::: The input :::
-- ==== Sys2Proof/Tests/Slice0.lean ====
section
/-! SUPPORT. Small tests: expected results from the spec's own vectors and tables (95_test_vectors, 30_encoding R75), and for every statement with hypotheses a concrete state that meets them. -/

namespace Sys2Proof.Tests

open Sys2Proof.Machine

/-! ## Helpers -/

/-- Capacities for tests: 32 bytes of input, 1024 of output. -/
def testCaps : Config.Capacities where
  ibuf := ⟨32, by decide⟩
  obuf := ⟨1024, by decide⟩

/-- Capacities with a given room for output. -/
def capsWithRoom (n : Nat) (h : n < Config.capLimit) : Config.Capacities where
  ibuf := ⟨32, by decide⟩
  obuf := ⟨n, h⟩

/-- The bytes listed from index `a`. -/
def listed (a : Nat) : List Byte → Memory
  | [] => []
  | b :: bs => (a, b) :: listed (a + 1) bs

/-- After reset and `LOAD bs` (R80). -/
def loaded (bs : List Byte) : State :=
  { State.resetWith testCaps with ibuf := listed 0 bs, ilen := BitVec.ofNat 64 bs.length }

/-- The next state of an outcome. -/
def stateOf (r : Result State) : State :=
  match r with
  | .next s => s
  | .fault _ => State.reset
  | .refused _ => State.reset

/-- Whether there is a next state. -/
def isNext (r : Result State) : Bool :=
  match r with
  | .next _ => true
  | .fault _ => false
  | .refused _ => false

theorem next_of_isNext {r : Result State} (h : isNext r = true) : r = .next (stateOf r) := by
  cases r <;> simp_all [isNext, stateOf]

/-- The first `n` bytes of `OBUF`. -/
def outputOf (n : Nat) (s : State) : List (Option Byte) := (List.range n).map s.obuf.byte?

/-- `a`, `b`, `c` of V1. -/
def treeV1 : HuffmanTree := .node (.leaf 0x61) (.node (.leaf 0x63) (.leaf 0x62))

/-- The arena of V1 after BUILD, on a given state. -/
def withV1 (s : State) : State :=
  { pushNode (innerNode 0 3 6) (pushNode (innerNode 2 1 3) (pushNode (leafNode 0x63 1) (pushNode (leafNode 0x62 2)
      (pushNode (leafNode 0x61 3) { s with nnode := 0 })))) with
    root := 4
    treeValid := true }

/-- The code book of V1, on a given state. -/
def withV1Codes (s : State) : State :=
  { setCode 0x62 [true, true] (setCode 0x63 [true, false] (setCode 0x61 [false] (withV1 s))) with cbValid := true }

/-- A degenerate tree, on a given state. -/
def withLeaf (x : Byte) (s : State) : State :=
  { pushNode (leafNode x 0) { s with nnode := 0 } with root := 0, treeValid := true }

/-- A state with an error pending. -/
def inError (s : State) : State := withError s .trunc

/-- `n` internal nodes down the left side, a leaf at every end. -/
def leftComb : Nat → HuffmanTree
  | 0 => .leaf 0
  | n + 1 => .node (leftComb n) (.leaf 0)

theorem leftComb_size (n : Nat) : (leftComb n).size = 2 * n + 1 := by
  induction n with
  | zero => rfl
  | succ n ih =>
    simp only [leftComb, HuffmanTree.size, ih]
    omega

/-! ## What is well formed: each check refuses an ill-formed command word (R76) -/

theorem smoke_opcode_zero_refused : commandWordWf 0x00 = false := by decide

theorem smoke_opcode_after_last_refused : commandWordWf 0x0D = false := by decide

theorem smoke_opcode_last_accepted : commandWordWf 0x0C = true := by decide

/-! ## Command words, written out bit by bit (R75) -/

theorem test_decode_fcnt : decode [0b00000001] = .ok (.fcnt, []) := by decide
theorem test_decode_build : decode [0b00000010] = .ok (.build, []) := by decide
theorem test_decode_genc : decode [0b00000011] = .ok (.genc, []) := by decide
theorem test_decode_whdr : decode [0b00000100] = .ok (.whdr, []) := by decide
theorem test_decode_tser : decode [0b00000101] = .ok (.tser, []) := by decide
theorem test_decode_pack : decode [0b00000110] = .ok (.pack, []) := by decide
theorem test_decode_rhdr : decode [0b00000111] = .ok (.rhdr, []) := by decide
theorem test_decode_tdes : decode [0b00001000] = .ok (.tdes, []) := by decide
theorem test_decode_unpk : decode [0b00001001] = .ok (.unpk, []) := by decide
theorem test_decode_comp : decode [0b00001010] = .ok (.comp, []) := by decide
theorem test_decode_deco : decode [0b00001011] = .ok (.deco, []) := by decide
theorem test_decode_clr : decode [0b00001100] = .ok (.clr, []) := by decide
theorem test_decode_illegal : decode [0b00001101] = .error (.illegalOpcode 0x0D) := by decide
theorem test_decode_zero : decode [0b00000000] = .error (.illegalOpcode 0) := by decide
theorem test_decode_no_byte : decode [] = .error .noByte := by decide

theorem witness_OpcodeMapDecodes : (0x0D : Byte) = 0 ∨ 0x0D ≤ (0x0D : Byte).toNat := by decide

/-! ## One step per command, against the vectors of 95_test_vectors -/

/-- F3: FCNT clears first. -/
theorem test_fcnt_clears_and_counts :
    (stateOf (exec .fcnt (setFreq 0x10 99 (loaded [0])))).freqAt 0x10 = 0 ∧
      (stateOf (exec .fcnt (setFreq 0x10 99 (loaded [0])))).freqAt 0 = 1 := by decide +kernel

/-- V6: leaf 2 and internal entry 3 tie at weight 2; the leaf goes left. -/
theorem test_build_tie :
    (stateOf (exec .build (setFreq 0x61 1 (setFreq 0x62 1 (setFreq 0x63 2 (loaded [])))))).node? 4 =
      some (innerNode 2 3 4) := by decide +kernel

/-- B4: weights beyond 64 bits. -/
theorem test_build_wide_weights :
    (stateOf (exec .build (setFreq 0 0xFFFFFFFFFFFFFFFF (setFreq 1 0xFFFFFFFFFFFFFFFF (setFreq 2 1 (loaded [])))))).node? 4 =
      some (innerNode 1 3 36893488147419103231) := by decide +kernel

/-- G1v: the code book of V1, as numbers. -/
theorem test_genc_codes :
    (stateOf (exec .genc (withV1 (loaded [])))).codeAt 0x62 = { present := true, len := 2, bits := 3 } ∧
      (stateOf (exec .genc (withV1 (loaded [])))).codeAt 0x63 = { present := true, len := 2, bits := 1 } := by decide +kernel

/-- G5v: no tree. -/
theorem test_genc_without_tree : statusWord (stateOf (exec .genc (loaded []))) = 0x0202 := by decide +kernel

/-- H2v: the header, least significant byte first. -/
theorem test_whdr_order :
    outputOf 8 (stateOf (exec .whdr { loaded [] with total := 0x0102030405060708 })) =
      [some 8, some 7, some 6, some 5, some 4, some 3, some 2, some 1] := by decide +kernel

/-- H4v: room for 7 bytes only. -/
theorem test_whdr_overflow :
    statusWord (stateOf (exec .whdr (State.resetWith (capsWithRoom 7 (by decide))))) = 0x0902 := by decide +kernel

/-- T1 with `OLEN = 8` before. -/
theorem test_tser_at_eight :
    outputOf 12 (stateOf (exec .tser { withV1 (loaded []) with olen := 8 })) =
      List.replicate 8 none ++ [some 0x58, some 0x61, some 0x63, some 0x62] := by decide +kernel

/-- R67: the tree of V7 needs two control bytes. -/
theorem test_layout_two_control_bytes :
    layout (items (.node (.node (.leaf 0x63) (.leaf 0x64)) (.node (.leaf 0x65) (.node (.leaf 0x61) (.leaf 0x62))))) =
      [0x35, 0x63, 0x64, 0x65, 0x61, 0x80, 0x62] := by decide +kernel

/-- K1: the codes of V1 with pad bits. -/
theorem test_pack_v1 :
    outputOf 3 (stateOf (exec .pack (withV1Codes (loaded [0x61, 0x61, 0x61, 0x62, 0x62, 0x63])))) =
      [some 0x1F, some 0x00, none] := by decide +kernel

/-- K5: a symbol without a code. -/
theorem test_pack_no_code : statusWord (stateOf (exec .pack (withV1Codes (loaded [0x61, 0x64])))) = 0x081A := by
  decide +kernel

/-- H5v. -/
theorem test_rhdr_six : (stateOf (exec .rhdr (loaded [6, 0, 0, 0, 0, 0, 0, 0]))).total = 6 := by decide +kernel

/-- H6v: bit 63 set. -/
theorem test_rhdr_bit_63 : statusWord (stateOf (exec .rhdr (loaded [0, 0, 0, 0, 0, 0, 0, 0x80]))) = 0x0506 := by decide +kernel

/-- T7: pad bits are not checked. -/
theorem test_tdes_pad_bits :
    (stateOf (exec .tdes (loaded [0x5F, 0x61, 0x63, 0x62]))).currentTree = some treeV1 := by decide +kernel

/-- T10: the third leaf's symbol is missing. -/
theorem test_tdes_truncated : statusWord (stateOf (exec .tdes (loaded [0x58, 0x61, 0x63]))) = 0x0406 := by decide +kernel

/-- U2v: three symbols, and the rest of the byte is never looked at. -/
theorem test_unpk_stops_at_total :
    outputOf 4 (stateOf (exec .unpk { withV1 (loaded [0x1F, 0x00]) with total := 3 })) =
        [some 0x61, some 0x61, some 0x61, none] ∧
      (stateOf (exec .unpk { withV1 (loaded [0x1F, 0x00]) with total := 3 })).ipos = 1 := by decide +kernel

/-- U4v: a 1 bit under a leaf. -/
theorem test_unpk_bad_code :
    statusWord (stateOf (exec .unpk { withLeaf 0x41 (loaded [0x40]) with total := 2 })) = 0x070E := by decide +kernel

/-- V9 of COMP: one zero byte. -/
theorem test_comp_one_zero_byte :
    outputOf 12 (stateOf (exec .comp (loaded [0x00]))) =
      [some 1, some 0, some 0, some 0, some 0, some 0, some 0, some 0, some 0x80, some 0x00, some 0x00, none] := by
  decide +kernel

/-- X14 of DECO: pad bits set and trailing bytes are tolerated. -/
theorem test_deco_tolerates_pad_and_trailing :
    outputOf 7 (stateOf (exec .deco
        (loaded [6, 0, 0, 0, 0, 0, 0, 0, 0x5F, 0x61, 0x63, 0x62, 0x1F, 0x7F, 0xAA, 0xBB]))) =
      [some 0x61, some 0x61, some 0x61, some 0x62, some 0x62, some 0x63, none] := by
  decide +kernel

/-- X2: CLR after an error. -/
theorem test_clr_after_error : statusWord (stateOf (exec .clr (inError (withV1Codes (loaded [1]))))) = 0 := by decide +kernel

/-- X1: an illegal opcode, through a step. -/
theorem test_step_illegal_opcode :
    statusWord (stateOf (step { State.reset with host := [.write .cmd 0x80] })) = 0x0102 := by decide +kernel

/-- A never-written byte of `IBUF` is read as a draw, and does not stop FCNT (U3). -/
theorem test_fcnt_on_unwritten_byte :
    isNext (exec .fcnt { State.resetWith testCaps with ilen := 1 }) = true := by decide +kernel

/-! ## Witnesses: for every statement with hypotheses, a state that meets them -/

theorem witness_DecodeAndEncodeAgree : decode (0x0C :: [0x07]) = .ok (.clr, [0x07]) := by decide

theorem witness_StepRunsTheDecodedCommand :
    ({ State.reset with host := [.write .cmd 0x10C] } : State).host = .write .cmd 0x10C :: [] ∧
      decode [BitVec.ofNat 8 0x10C] = .ok (.clr, []) ∧ Instr.wf .clr = true := by decide

theorem witness_IllegalOpcodeRaisesECmd :
    (∃ s : State, s.host = .write .cmd 0 :: [] ∧ s.err = false) ∧
      (∃ s : State, s.host = .write .cmd 13 :: [] ∧ (13 % 256 = 0 ∨ 13 ≤ 13 % 256) ∧ s.err = false) ∧
      ∃ s : State, s.host = .write .cmd 255 :: [] ∧ (255 % 256 = 0 ∨ 13 ≤ 255 % 256) ∧ s.err = false :=
  ⟨⟨{ State.reset with host := [.write .cmd 0] }, rfl, rfl⟩,
   ⟨{ State.reset with host := [.write .cmd 13] }, rfl, by decide, rfl⟩,
   ⟨{ State.reset with host := [.write .cmd 255] }, rfl, by decide, rfl⟩⟩

theorem witness_ErrorIsSticky_ignored :
    ∃ s : State, s.err = true ∧ s.host = .write .cmd 0x0B :: [] ∧ 0x0B % 256 ≠ 0x0C :=
  ⟨{ inError State.reset with host := [.write .cmd 0x0B] }, rfl, rfl, by decide⟩

theorem witness_ErrorIsSticky_cleared :
    ∃ s t : State, step s = .next t ∧ s.err = true ∧ t.err = false :=
  ⟨{ inError State.reset with host := [.write .cmd 0x0C] }, _, rfl, rfl, rfl⟩

theorem witness_ErrorIsSticky_accesses :
    ∃ s : State, s.err = true ∧ s.host = .write (.ibuf 31) 7 :: [] ∧ locExists (.ibuf 31) s = true ∧
      ∃ s' : State, s'.err = true ∧ s'.host = .read .status :: [] ∧ locExists .status s' = true :=
  ⟨{ inError (loaded []) with host := [.write (.ibuf 31) 7] }, rfl, rfl, by decide,
   { inError (loaded []) with host := [.read .status] }, rfl, rfl, rfl⟩

theorem witness_HostWritesFollowTheAccessRights : 31 < (loaded []).ibufCap ∧ 1023 < (loaded []).obufCap := by decide

/-- A block in which every kind of location has a value. -/
def readable : State := { withV1Codes (loaded [0xFF]) with obuf := [(1023, 7)], olen := 1024 }

theorem witness_HostReadsChangeNothing :
    locExists (.ibuf 31) (loaded []) = true ∧ locValue? (.ibuf 31) (loaded []) = none ∧
      readable.treeValid = true ∧ 4 < readable.nnode.toNat ∧ readable.cbValid = true ∧
      0 < readable.ibufCap ∧ readable.ibuf.byte? 0 = some 0xFF ∧
      1023 < readable.obufCap ∧ 1023 < readable.olen.toNat ∧ readable.obuf.byte? 1023 = some 7 ∧
      (loaded []).treeValid = false ∧ readable.nnode.toNat ≤ 510 ∧ (loaded []).cbValid = false ∧
      (loaded []).ibuf.byte? 31 = none ∧ (loaded []).olen.toNat ≤ 0 ∧ readable.obuf.byte? 0 = none := by decide +kernel

theorem witness_LoadScriptLoadsTheInput :
    ∃ (s : State) (bs : List Byte), bs.length ≤ s.ibufCap ∧ s.host = scriptLoad bs ++ [.read .olen] ∧ bs.length = 2 :=
  ⟨{ loaded [] with host := scriptLoad [1, 2] ++ [.read .olen] }, [1, 2], by decide, rfl, rfl⟩

theorem witness_HardwareResetRestoresResetValues :
    ∃ s : State, s.host = .hardwareReset :: [] ∧ s.err = true :=
  ⟨{ inError (loaded [1]) with host := [.hardwareReset] }, rfl, rfl⟩

theorem witness_MissingTreeOrCodeBookRaisesESeq :
    (loaded []).err = false ∧ (loaded []).treeValid = false ∧ (loaded []).cbValid = false ∧
      ∃ s : State, s.err = false ∧ s.ilen.toNat ≤ s.ibufCap ∧ s.ipos.toNat ≤ s.ilen.toNat ∧ s.olen.toNat ≤ s.obufCap ∧
        s.total.toNat ≤ Config.totalMax ∧ 0 < s.total.toNat ∧ s.treeValid = true ∧ s.nnode = 0 :=
  ⟨rfl, rfl, rfl, { loaded [] with total := 1, treeValid := true }, by decide⟩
:::
Directions for this task → Which lines run from the one holding "0 => .leaf 0" through the one holding "theorem test_decode_unpk : decode" in the records above? Repeat them exactly, both included, and nothing more.

Response →
  | 0 => .leaf 0
  | n + 1 => .node (leftComb n) (.leaf 0)

theorem leftComb_size (n : Nat) : (leftComb n).size = 2 * n + 1 := by
  induction n with
  | zero => rfl
  | succ n ih =>
    simp only [leftComb, HuffmanTree.size, ih]
    omega

/-! ## What is well formed: each check refuses an ill-formed command word (R76) -/

theorem smoke_opcode_zero_refused : commandWordWf 0x00 = false := by decide

theorem smoke_opcode_after_last_refused : commandWordWf 0x0D = false := by decide

theorem smoke_opcode_last_accepted : commandWordWf 0x0C = true := by decide

/-! ## Command words, written out bit by bit (R75) -/

theorem test_decode_fcnt : decode [0b00000001] = .ok (.fcnt, []) := by decide
theorem test_decode_build : decode [0b00000010] = .ok (.build, []) := by decide
theorem test_decode_genc : decode [0b00000011] = .ok (.genc, []) := by decide
theorem test_decode_whdr : decode [0b00000100] = .ok (.whdr, []) := by decide
theorem test_decode_tser : decode [0b00000101] = .ok (.tser, []) := by decide
theorem test_decode_pack : decode [0b00000110] = .ok (.pack, []) := by decide
theorem test_decode_rhdr : decode [0b00000111] = .ok (.rhdr, []) := by decide
theorem test_decode_tdes : decode [0b00001000] = .ok (.tdes, []) := by decide
theorem test_decode_unpk : decode [0b00001001] = .ok (.unpk, []) := by decide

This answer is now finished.